Do we want to put all of these services and organisations out of business for the sake of a very small minority? Many people, whether of the Christian faith or of no faith at all, still believe that holy matrimony is a unique bond between one man and one woman, acknowledged and blessed by society, and which provides the bedrock and foundation of our social order. Agreeing with them, I think that parachurch organisations ought to be granted exemption from having to provide services to de facto heterosexual couples as well as homosexual couples, and be allowed to honor their beliefs in the services they choose to provide and to whom.

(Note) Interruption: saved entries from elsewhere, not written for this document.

-- ==== Sys2Proof/Word.lean ====
section
/-! DEFINITION. The words of the block and the shapes of what it packs: bytes, the operand widths of R8, the seven
code spaces of the opcode table, a word of one of them, the 15 header fields of R61 and the three codes VALIDATE yields. -/

namespace Sys2Proof

/-- One byte of the sink, of a result buffer or of a header (R40, R62). -/
abbrev Byte := BitVec 8

/-- A sample rate in Hz: `SR_W` = 32 bits, unsigned (R8, R20). -/
abbrev Rate := BitVec 32

/-- A channel count: `CC_W` = 32 bits, unsigned (R8, R20). -/
abbrev Count := BitVec 32

/-- A payload length in bytes: `PLEN_W` = 32 bits, unsigned (R8, R20). -/
abbrev Len := BitVec 32

/-- The code spaces of spec/opcode_table.json, its "format" column. -/
inductive Format where
  | req99     -- the 99-bit request word (R68)
  | hdr7      -- the 56-bit header (R60)
  | hdr9      -- the 72-bit header with CRC space (R60, R64)
  | sfi4      -- the 4-bit `sampling_frequency_index` code (R110)
  | chc3      -- the 3-bit `channel_configuration` code (R130)
  | sinkPut   -- the three put primitives of the sink (R42 to R44)
  | status2   -- the 2-bit status code of a response (R153)
deriving DecidableEq, Repr

/-- A word of one of the table's code spaces. Only `req99` is a request a host can issue (R68). The rows the table gives
no encoding (a lookup that finds nothing, a put) are presented by the value they act on: log entry 17. -/
inductive TableWord where
  | req99 (bits : BitVec 99)
  | hdr7 (bits : BitVec 56)
  | hdr9 (bits : BitVec 72)
  | sfi4 (code : BitVec 4)
  | chc3 (code : BitVec 3)
  | status2 (code : BitVec 2)
  | rateArg (rate : Rate)
  | countArg (count : Count)
  | put8 (value : BitVec 8)
  | put16 (value : BitVec 16)
  | put32 (value : BitVec 32)
deriving DecidableEq, Repr

/-- The code space a word belongs to. -/
def TableWord.format : TableWord → Format
  | .req99 _ => .req99
  | .hdr7 _ => .hdr7
  | .hdr9 _ => .hdr9
  | .sfi4 _ => .sfi4
  | .chc3 _ => .chc3
  | .status2 _ => .status2
  | .rateArg _ => .sfi4
  | .countArg _ => .chc3
  | .put8 _ => .sinkPut
  | .put16 _ => .sinkPut
  | .put32 _ => .sinkPut

/-- What VALIDATE returns: the two table codes and the 13-bit frame length (R92). -/
structure HeaderCodes where
  sfi : BitVec 4
  chc : BitVec 3
  fl : BitVec 13
deriving DecidableEq, Repr

/-- The 15 consecutive fields of the 56 header bits, in the order of the stream (R61). -/
structure HeaderFields where
  syncword : BitVec 12
  id : BitVec 1
  layer : BitVec 2
  protectionAbsent : BitVec 1
  profile : BitVec 2
  sfi : BitVec 4
  privateBit : BitVec 1
  chc : BitVec 3
  originalCopy : BitVec 1
  home : BitVec 1
  copyrightIdBit : BitVec 1
  copyrightIdStart : BitVec 1
  frameLength : BitVec 13
  bufferFullness : BitVec 11
  rawDataBlocks : BitVec 2
deriving DecidableEq, Repr

end Sys2Proof
end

The Bill seeks to ensure that people living in same-sex, de facto relationships are treated equally, and share all rights and responsibilities of other citizens. And that sounds like social justice. But if this Bill goes into effect, many citizens who provide such services will have their freedom of religion, freedom of expression, and freedom to do business with whom they please violated, although they far outnumber people in homosexual relationships . Is that result really about social justice? This Bill sets one select and very small minority group’s claims for social justice against the claims of the majority of the population.
Conclusion:
We see in the media many religious leaders agreeing that many forms of discrimination are wrong in modern, Western nations and they have been widely quoted as rejoicing in the recent ruling in California allowing equal marriage for same sex couples. Some of these leaders are from mainstream Protestant denominations, some are from Reform Judaism. However, the more conservative denominations of Christianity and Judaism do not perceive this as progress, and see it as a further erosion of our society’s once sacred ideal of marriage, the home, motherhood, family. All those shared meanings are in the midst of being redefined.

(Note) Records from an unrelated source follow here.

-- ==== Sys2Proof/Machine/Flags.lean ====
section
/-! DEFINITION. The one flag of the block, HVALID (R23, R26: no condition codes, no arithmetic flags), and the one
comparison its arithmetic makes (R100). -/

namespace Sys2Proof.Machine

/-- `HVALID` = 1: a header has been constructed since reset (R23). -/
def headerValid (s : State) : Bool := s.hvalid

/-- Set `HVALID`; nothing but reset clears it (R23). -/
def State.setHvalid (s : State) : State := { s with hvalid := true }

/-- The comparison `fl > 8191` of R92 and R100. -/
def frameTooLong (fl : Nat) : Bool := decide (Config.maxFrameLength < fl)

end Sys2Proof.Machine
end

This Same Sex Amendment Bill does not directly address the issues of homosexual marriage, or adoption by same-sex de facto couples, about which many people feel strongly on both sides, but the rationale behind it comes very close and invites that progression of logic. I think it is only a matter of time, and that the set of changes contained in this Bill brings the day closer that we will be debating both of those concepts in this Chamber. And when we do I will not be supporting either of those measures.
And I will not support this Bill because the protections it supposedly offers are already available to lesbian parents who can obtain parenting orders from the Family Court, and keep an up-to-date will, which any responsible parent should be doing.
Australia is a signatory to the UN Convention on the Rights of the Child , which states that the best interests of the child shall be a primary consideration (and that means by courts, legislators, and administrative authorities) in all actions concerning children, including ensuring their “right to know and be cared for by both parents”. We believe this Bill is not in the best interests of children or of society as a whole. Children need both their mothers and their fathers in order to become well-developed people. And society needs fatherhood to be supported, respected and safeguarded from anyone who would undermine it.
As a former Father of the Year, I take very seriously the responsibility to oppose this Bill, and to ask all of you, as representatives of our society, to acknowledge, safeguard and honour fatherhood.